▶ _Assignment_: Copy out the data line by line exactly, from its start to the line bearing "some ⟨0x04, [id]⟩", inclusive.

▶ _Extracted records_:
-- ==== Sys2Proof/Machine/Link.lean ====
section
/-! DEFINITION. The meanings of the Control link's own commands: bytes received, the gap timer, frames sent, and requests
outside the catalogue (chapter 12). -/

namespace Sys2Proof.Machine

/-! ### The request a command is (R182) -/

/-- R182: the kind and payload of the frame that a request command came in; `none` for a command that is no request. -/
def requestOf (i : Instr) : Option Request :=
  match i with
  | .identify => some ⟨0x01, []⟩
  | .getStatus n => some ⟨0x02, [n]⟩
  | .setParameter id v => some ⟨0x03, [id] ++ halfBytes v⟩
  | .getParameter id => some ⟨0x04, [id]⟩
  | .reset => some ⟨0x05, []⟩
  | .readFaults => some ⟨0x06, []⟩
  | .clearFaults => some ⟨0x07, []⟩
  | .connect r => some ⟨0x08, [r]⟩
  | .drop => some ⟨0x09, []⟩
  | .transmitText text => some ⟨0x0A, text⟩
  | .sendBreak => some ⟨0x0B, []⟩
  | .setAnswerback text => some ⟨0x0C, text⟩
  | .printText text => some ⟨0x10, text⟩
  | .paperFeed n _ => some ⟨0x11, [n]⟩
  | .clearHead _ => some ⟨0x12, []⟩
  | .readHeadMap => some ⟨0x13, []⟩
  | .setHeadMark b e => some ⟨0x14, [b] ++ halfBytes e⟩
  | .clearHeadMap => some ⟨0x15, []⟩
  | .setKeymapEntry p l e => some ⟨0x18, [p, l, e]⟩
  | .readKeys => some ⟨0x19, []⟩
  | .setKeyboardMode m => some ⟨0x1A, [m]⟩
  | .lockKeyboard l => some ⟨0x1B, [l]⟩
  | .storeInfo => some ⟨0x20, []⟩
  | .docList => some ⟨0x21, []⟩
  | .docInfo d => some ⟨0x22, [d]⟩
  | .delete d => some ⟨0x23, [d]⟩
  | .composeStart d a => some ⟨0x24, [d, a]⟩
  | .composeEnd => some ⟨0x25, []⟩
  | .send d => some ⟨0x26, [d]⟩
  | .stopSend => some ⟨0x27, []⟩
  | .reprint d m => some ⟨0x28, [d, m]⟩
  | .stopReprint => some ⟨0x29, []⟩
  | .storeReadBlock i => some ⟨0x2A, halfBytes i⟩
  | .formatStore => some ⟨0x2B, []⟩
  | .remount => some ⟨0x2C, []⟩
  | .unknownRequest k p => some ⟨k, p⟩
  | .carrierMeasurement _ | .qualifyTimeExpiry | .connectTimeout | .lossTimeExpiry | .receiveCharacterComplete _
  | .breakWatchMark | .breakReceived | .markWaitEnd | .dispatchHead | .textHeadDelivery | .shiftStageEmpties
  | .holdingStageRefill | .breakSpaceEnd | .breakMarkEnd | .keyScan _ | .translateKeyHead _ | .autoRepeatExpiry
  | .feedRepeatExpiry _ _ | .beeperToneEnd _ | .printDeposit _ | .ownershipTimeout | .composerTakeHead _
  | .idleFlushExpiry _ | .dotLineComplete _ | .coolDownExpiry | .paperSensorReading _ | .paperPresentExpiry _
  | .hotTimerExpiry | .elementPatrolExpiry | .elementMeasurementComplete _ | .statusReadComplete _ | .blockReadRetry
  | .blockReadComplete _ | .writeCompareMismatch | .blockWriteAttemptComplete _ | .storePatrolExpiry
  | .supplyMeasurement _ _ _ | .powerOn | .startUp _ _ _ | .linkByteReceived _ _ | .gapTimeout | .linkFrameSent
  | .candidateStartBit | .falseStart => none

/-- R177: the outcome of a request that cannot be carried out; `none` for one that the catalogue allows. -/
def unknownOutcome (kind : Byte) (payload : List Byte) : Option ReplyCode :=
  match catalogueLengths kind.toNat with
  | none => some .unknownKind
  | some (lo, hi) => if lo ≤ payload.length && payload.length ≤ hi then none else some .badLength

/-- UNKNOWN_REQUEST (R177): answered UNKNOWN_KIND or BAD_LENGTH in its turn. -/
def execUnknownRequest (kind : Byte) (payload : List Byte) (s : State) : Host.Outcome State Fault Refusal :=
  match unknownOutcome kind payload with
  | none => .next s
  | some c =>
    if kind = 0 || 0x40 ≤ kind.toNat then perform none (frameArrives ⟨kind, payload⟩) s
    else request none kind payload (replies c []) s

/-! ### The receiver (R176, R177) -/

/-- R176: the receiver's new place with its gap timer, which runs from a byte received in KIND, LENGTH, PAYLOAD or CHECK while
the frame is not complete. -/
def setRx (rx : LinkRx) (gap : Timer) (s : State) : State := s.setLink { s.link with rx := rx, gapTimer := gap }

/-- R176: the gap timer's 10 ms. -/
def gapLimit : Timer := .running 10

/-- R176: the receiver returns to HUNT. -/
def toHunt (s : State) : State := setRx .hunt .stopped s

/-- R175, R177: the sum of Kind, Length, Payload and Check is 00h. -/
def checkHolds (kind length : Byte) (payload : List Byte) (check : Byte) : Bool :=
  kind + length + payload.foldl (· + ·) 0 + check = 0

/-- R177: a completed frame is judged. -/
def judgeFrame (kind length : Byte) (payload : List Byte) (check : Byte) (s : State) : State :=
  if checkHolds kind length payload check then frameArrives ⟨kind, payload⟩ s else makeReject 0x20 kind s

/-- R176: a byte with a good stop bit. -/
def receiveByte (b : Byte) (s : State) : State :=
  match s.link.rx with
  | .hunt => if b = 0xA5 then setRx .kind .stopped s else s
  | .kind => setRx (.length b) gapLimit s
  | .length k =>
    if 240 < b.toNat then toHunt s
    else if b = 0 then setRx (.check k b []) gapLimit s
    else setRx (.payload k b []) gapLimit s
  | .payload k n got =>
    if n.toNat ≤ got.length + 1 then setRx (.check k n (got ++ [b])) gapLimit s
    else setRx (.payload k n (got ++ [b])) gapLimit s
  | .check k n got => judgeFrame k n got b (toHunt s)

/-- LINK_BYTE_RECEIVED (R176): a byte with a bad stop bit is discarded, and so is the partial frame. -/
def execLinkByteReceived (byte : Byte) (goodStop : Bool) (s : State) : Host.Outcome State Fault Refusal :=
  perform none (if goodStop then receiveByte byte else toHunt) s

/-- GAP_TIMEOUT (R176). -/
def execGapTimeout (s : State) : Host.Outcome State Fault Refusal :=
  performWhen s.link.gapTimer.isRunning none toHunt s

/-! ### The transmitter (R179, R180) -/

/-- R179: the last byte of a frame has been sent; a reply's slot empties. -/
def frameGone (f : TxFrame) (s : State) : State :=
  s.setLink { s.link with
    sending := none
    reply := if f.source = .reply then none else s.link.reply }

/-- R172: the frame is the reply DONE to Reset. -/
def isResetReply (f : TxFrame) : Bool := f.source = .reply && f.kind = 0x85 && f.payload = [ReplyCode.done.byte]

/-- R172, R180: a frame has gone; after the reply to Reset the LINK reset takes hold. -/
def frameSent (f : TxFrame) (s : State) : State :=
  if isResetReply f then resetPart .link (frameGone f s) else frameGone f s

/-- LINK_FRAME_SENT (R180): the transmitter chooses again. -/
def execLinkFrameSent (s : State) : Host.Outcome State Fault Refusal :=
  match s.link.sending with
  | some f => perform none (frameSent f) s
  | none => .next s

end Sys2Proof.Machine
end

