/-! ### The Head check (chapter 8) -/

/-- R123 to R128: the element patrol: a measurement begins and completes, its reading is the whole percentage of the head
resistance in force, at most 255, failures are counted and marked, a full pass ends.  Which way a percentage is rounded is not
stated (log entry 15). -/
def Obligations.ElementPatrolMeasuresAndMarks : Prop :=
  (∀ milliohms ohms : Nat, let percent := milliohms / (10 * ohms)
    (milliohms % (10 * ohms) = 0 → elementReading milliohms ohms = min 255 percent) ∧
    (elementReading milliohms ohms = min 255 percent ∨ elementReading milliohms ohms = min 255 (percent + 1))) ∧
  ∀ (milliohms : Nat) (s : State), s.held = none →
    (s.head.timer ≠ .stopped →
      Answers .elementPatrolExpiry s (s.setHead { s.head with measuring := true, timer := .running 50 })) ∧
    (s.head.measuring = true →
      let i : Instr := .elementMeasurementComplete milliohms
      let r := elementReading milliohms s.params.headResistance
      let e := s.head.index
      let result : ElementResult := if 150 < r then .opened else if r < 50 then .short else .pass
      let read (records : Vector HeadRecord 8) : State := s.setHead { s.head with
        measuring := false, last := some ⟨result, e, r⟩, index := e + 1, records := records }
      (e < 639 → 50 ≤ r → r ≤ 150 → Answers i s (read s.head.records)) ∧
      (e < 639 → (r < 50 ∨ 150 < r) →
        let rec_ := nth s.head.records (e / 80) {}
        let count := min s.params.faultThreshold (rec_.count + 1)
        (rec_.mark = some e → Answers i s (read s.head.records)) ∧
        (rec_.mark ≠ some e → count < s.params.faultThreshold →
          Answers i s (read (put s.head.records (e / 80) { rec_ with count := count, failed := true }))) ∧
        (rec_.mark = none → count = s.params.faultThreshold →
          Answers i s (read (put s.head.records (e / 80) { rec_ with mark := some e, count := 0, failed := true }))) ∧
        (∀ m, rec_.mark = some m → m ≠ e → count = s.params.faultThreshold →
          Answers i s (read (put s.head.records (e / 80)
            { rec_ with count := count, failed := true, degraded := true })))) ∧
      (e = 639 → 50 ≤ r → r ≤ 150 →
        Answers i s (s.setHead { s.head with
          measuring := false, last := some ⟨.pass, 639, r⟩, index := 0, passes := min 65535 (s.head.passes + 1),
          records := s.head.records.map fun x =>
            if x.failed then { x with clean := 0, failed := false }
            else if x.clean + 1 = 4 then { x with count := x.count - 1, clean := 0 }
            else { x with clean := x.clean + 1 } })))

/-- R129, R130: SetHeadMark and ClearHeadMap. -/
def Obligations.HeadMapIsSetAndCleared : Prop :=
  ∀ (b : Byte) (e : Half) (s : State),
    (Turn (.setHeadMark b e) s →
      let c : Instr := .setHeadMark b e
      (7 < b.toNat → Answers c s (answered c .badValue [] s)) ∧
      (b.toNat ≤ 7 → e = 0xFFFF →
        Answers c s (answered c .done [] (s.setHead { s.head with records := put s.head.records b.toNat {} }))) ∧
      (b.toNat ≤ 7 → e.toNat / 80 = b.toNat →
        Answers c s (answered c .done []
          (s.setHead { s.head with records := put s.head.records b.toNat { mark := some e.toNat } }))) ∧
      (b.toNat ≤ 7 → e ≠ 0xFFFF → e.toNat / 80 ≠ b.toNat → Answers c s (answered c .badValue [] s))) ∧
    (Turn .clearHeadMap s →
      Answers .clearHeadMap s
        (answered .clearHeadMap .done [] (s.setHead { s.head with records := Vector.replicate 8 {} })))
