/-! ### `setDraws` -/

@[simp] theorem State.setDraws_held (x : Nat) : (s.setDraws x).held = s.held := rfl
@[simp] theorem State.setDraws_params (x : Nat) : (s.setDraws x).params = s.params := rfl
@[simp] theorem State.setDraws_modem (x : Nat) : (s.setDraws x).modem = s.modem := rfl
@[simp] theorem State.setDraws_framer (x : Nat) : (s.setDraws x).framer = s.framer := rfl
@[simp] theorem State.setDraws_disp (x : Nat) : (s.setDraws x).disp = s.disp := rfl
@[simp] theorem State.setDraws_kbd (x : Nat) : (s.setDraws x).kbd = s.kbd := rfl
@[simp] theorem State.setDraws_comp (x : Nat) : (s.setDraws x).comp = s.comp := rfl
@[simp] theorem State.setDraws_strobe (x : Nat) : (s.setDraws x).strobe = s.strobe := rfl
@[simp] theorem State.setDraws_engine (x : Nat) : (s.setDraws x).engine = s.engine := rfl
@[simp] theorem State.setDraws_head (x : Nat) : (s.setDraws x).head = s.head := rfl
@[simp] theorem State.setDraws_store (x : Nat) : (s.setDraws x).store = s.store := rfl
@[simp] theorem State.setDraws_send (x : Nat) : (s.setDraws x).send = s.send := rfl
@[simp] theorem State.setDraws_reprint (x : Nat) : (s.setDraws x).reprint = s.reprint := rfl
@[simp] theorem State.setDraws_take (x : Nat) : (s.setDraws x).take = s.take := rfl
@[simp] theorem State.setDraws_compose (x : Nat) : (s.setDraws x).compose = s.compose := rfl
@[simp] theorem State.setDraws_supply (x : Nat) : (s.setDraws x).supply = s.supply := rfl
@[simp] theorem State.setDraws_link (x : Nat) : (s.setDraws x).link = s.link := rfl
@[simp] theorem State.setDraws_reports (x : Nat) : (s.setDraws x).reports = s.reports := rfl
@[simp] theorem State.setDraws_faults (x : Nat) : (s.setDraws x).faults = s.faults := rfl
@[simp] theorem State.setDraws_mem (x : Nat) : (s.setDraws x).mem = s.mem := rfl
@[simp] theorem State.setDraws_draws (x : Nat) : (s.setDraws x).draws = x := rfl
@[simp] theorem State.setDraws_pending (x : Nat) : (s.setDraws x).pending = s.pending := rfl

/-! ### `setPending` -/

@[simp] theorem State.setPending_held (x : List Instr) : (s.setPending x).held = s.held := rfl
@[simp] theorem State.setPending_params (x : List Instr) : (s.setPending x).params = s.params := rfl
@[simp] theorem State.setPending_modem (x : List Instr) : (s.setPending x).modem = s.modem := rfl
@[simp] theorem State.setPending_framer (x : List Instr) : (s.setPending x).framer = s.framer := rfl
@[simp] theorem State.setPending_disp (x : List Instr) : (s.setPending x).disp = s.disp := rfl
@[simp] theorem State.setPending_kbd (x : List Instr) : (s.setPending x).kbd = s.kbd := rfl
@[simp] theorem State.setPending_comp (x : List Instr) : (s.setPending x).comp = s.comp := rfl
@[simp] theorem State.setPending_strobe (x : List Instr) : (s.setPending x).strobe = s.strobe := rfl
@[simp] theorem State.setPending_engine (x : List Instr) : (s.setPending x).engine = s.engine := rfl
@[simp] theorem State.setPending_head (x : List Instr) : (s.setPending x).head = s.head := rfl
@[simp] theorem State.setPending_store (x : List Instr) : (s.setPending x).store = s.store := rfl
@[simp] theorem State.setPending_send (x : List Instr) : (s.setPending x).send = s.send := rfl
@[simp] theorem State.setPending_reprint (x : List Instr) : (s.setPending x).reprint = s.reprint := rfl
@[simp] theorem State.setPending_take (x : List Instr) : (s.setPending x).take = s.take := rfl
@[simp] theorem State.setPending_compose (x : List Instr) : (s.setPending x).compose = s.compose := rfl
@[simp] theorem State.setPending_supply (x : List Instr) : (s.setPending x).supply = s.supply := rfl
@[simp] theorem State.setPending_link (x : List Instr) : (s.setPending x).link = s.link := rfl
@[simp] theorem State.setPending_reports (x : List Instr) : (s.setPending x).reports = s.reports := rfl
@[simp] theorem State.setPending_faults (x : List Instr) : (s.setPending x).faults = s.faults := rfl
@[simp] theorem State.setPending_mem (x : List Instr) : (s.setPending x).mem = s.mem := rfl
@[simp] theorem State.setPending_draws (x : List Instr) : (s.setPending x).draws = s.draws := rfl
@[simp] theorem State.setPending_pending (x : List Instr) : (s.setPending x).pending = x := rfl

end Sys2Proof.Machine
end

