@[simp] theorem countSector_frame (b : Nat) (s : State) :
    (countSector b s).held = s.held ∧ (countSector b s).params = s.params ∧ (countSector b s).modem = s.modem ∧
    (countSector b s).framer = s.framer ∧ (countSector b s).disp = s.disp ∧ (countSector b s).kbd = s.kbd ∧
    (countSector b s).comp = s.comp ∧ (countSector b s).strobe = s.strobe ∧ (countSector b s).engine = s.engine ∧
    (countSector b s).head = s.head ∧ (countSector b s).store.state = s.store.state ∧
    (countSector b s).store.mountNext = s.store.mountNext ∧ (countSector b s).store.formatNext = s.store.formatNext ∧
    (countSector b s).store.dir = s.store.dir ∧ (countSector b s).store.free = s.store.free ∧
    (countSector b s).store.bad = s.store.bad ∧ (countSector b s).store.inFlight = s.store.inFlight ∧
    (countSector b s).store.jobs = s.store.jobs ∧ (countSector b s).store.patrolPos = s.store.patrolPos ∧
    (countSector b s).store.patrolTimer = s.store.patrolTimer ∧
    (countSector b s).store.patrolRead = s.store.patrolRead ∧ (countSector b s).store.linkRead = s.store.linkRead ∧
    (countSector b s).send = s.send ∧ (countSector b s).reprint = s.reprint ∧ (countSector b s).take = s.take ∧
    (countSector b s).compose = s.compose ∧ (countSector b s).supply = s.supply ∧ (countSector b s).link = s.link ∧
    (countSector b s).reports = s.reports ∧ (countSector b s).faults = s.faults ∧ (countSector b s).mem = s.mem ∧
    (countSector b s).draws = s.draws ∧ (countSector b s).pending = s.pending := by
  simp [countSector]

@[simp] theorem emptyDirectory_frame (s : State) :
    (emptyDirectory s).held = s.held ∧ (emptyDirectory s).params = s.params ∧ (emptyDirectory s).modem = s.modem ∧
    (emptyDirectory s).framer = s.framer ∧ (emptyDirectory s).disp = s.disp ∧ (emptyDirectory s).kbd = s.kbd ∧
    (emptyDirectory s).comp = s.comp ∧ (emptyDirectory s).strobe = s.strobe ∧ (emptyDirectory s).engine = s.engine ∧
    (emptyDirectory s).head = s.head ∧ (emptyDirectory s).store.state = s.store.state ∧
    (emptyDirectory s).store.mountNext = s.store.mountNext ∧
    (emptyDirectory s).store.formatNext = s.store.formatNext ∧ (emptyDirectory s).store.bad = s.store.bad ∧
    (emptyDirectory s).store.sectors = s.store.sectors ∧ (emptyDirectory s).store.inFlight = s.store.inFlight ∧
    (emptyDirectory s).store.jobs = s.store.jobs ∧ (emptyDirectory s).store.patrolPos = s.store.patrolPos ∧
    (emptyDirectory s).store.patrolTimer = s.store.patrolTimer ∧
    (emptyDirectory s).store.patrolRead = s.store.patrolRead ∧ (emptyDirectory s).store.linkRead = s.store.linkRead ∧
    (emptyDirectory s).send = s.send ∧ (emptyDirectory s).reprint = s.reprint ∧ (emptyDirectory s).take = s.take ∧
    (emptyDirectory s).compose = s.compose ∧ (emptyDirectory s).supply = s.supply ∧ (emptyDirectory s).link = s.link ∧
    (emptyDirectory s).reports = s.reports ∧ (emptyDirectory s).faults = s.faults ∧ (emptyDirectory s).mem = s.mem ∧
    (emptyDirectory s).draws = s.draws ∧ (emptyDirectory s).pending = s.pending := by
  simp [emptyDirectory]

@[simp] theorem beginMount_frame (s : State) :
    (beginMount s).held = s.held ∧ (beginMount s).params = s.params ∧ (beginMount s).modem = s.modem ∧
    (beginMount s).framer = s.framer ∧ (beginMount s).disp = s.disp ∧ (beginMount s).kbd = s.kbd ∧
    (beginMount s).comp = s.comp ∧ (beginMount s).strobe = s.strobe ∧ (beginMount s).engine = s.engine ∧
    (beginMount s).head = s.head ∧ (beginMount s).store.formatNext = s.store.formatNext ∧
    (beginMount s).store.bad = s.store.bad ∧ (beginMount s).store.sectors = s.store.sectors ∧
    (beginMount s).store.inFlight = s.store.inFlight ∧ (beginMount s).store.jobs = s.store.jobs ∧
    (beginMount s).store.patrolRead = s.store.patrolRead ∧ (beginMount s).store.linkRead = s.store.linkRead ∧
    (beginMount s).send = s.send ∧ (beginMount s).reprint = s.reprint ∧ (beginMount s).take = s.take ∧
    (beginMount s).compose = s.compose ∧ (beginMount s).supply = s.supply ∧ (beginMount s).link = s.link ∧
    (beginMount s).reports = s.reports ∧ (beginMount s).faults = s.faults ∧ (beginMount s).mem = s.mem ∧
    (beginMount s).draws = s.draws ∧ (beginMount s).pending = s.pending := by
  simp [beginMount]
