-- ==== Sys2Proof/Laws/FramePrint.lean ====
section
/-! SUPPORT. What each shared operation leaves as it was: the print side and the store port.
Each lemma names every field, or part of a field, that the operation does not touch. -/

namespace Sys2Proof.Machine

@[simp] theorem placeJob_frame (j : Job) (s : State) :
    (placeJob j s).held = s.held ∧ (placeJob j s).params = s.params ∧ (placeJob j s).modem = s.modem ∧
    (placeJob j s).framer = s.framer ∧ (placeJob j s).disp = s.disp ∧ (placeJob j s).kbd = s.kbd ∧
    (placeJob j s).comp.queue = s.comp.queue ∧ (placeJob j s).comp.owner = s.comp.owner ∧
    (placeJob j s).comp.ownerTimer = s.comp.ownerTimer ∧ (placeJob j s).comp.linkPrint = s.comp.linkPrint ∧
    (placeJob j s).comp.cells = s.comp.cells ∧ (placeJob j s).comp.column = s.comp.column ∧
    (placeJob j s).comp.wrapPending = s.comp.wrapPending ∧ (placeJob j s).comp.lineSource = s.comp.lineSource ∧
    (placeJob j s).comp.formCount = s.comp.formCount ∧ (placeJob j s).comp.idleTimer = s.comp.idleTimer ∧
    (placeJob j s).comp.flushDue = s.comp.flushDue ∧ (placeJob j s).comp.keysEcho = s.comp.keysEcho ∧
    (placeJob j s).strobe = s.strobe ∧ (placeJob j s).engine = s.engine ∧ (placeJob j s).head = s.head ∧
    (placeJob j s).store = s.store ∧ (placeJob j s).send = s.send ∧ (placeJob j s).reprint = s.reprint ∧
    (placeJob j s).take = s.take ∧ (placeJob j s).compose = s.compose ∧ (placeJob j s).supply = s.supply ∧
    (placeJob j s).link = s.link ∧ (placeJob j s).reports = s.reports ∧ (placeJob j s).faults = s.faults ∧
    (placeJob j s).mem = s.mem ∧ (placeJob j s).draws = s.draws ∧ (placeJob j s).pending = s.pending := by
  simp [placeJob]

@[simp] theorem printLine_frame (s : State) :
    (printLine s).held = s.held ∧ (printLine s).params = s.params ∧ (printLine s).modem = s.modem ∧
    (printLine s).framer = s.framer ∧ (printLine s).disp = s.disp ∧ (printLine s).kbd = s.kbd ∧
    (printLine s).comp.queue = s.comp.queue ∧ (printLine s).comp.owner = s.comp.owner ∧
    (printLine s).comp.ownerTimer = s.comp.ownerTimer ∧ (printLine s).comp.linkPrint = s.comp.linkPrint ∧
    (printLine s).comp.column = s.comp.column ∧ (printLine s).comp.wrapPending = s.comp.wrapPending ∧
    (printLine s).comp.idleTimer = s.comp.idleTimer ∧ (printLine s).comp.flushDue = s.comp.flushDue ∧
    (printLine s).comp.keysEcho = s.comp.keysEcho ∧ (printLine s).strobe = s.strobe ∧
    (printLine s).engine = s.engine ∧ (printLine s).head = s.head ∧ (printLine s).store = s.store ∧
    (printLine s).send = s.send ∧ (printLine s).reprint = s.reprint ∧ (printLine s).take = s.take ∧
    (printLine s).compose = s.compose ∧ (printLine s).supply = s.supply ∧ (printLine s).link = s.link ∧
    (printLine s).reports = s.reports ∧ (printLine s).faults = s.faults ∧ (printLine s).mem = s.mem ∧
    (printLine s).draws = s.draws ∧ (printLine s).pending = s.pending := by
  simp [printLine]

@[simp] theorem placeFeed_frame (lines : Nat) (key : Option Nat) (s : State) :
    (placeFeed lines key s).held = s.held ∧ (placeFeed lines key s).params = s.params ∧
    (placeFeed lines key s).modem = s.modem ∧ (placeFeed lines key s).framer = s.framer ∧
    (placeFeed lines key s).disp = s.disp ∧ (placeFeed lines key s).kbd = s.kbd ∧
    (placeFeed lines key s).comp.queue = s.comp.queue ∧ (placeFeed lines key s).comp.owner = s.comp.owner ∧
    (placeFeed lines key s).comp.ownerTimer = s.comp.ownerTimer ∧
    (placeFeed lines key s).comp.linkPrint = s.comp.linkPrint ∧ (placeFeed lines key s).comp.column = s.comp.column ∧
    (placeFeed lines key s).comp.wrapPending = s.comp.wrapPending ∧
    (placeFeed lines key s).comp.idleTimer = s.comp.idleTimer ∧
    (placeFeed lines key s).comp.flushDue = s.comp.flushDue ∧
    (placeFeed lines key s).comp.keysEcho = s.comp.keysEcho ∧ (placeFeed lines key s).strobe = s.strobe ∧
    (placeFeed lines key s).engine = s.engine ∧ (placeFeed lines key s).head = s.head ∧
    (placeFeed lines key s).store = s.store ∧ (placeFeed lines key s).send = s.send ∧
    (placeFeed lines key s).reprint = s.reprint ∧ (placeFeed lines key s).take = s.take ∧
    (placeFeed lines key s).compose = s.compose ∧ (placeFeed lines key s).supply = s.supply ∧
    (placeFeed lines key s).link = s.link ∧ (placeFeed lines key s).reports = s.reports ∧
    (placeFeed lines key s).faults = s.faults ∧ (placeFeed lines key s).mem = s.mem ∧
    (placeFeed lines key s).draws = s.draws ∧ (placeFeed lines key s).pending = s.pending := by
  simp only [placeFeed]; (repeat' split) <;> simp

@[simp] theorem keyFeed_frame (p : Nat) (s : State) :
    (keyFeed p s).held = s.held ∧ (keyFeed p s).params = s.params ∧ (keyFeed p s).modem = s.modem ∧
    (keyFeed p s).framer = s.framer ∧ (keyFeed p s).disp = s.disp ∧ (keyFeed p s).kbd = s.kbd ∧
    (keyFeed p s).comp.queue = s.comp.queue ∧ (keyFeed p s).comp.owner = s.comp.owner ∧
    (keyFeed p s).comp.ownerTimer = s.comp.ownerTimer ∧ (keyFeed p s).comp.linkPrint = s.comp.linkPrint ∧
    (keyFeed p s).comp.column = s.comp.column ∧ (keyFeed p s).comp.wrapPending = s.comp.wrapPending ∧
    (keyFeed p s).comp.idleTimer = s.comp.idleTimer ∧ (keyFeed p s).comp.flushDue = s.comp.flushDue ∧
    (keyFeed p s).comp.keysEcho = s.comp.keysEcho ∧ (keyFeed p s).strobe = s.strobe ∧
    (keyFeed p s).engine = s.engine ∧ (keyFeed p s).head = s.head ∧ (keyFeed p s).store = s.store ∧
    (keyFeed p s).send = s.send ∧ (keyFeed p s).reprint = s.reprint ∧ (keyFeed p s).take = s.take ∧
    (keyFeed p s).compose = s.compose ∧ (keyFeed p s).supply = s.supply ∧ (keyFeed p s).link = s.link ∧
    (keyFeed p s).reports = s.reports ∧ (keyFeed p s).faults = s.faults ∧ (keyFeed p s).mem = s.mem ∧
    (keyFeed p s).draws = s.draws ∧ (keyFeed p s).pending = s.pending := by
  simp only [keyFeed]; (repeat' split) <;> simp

▶ _Answer section_:
-- ==== Sys2Proof/Machine/Link.lean ====
section
/-! DEFINITION. The meanings of the Control link's own commands: bytes received, the gap timer, frames sent, and requests
outside the catalogue (chapter 12). -/

namespace Sys2Proof.Machine

/-! ### The request a command is (R182) -/

/-- R182: the kind and payload of the frame that a request command came in; `none` for a command that is no request. -/
def requestOf (i : Instr) : Option Request :=
  match i with
  | .identify => some ⟨0x01, []⟩
  | .getStatus n => some ⟨0x02, [n]⟩
  | .setParameter id v => some ⟨0x03, [id] ++ halfBytes v⟩
  | .getParameter id => some ⟨0x04, [id]⟩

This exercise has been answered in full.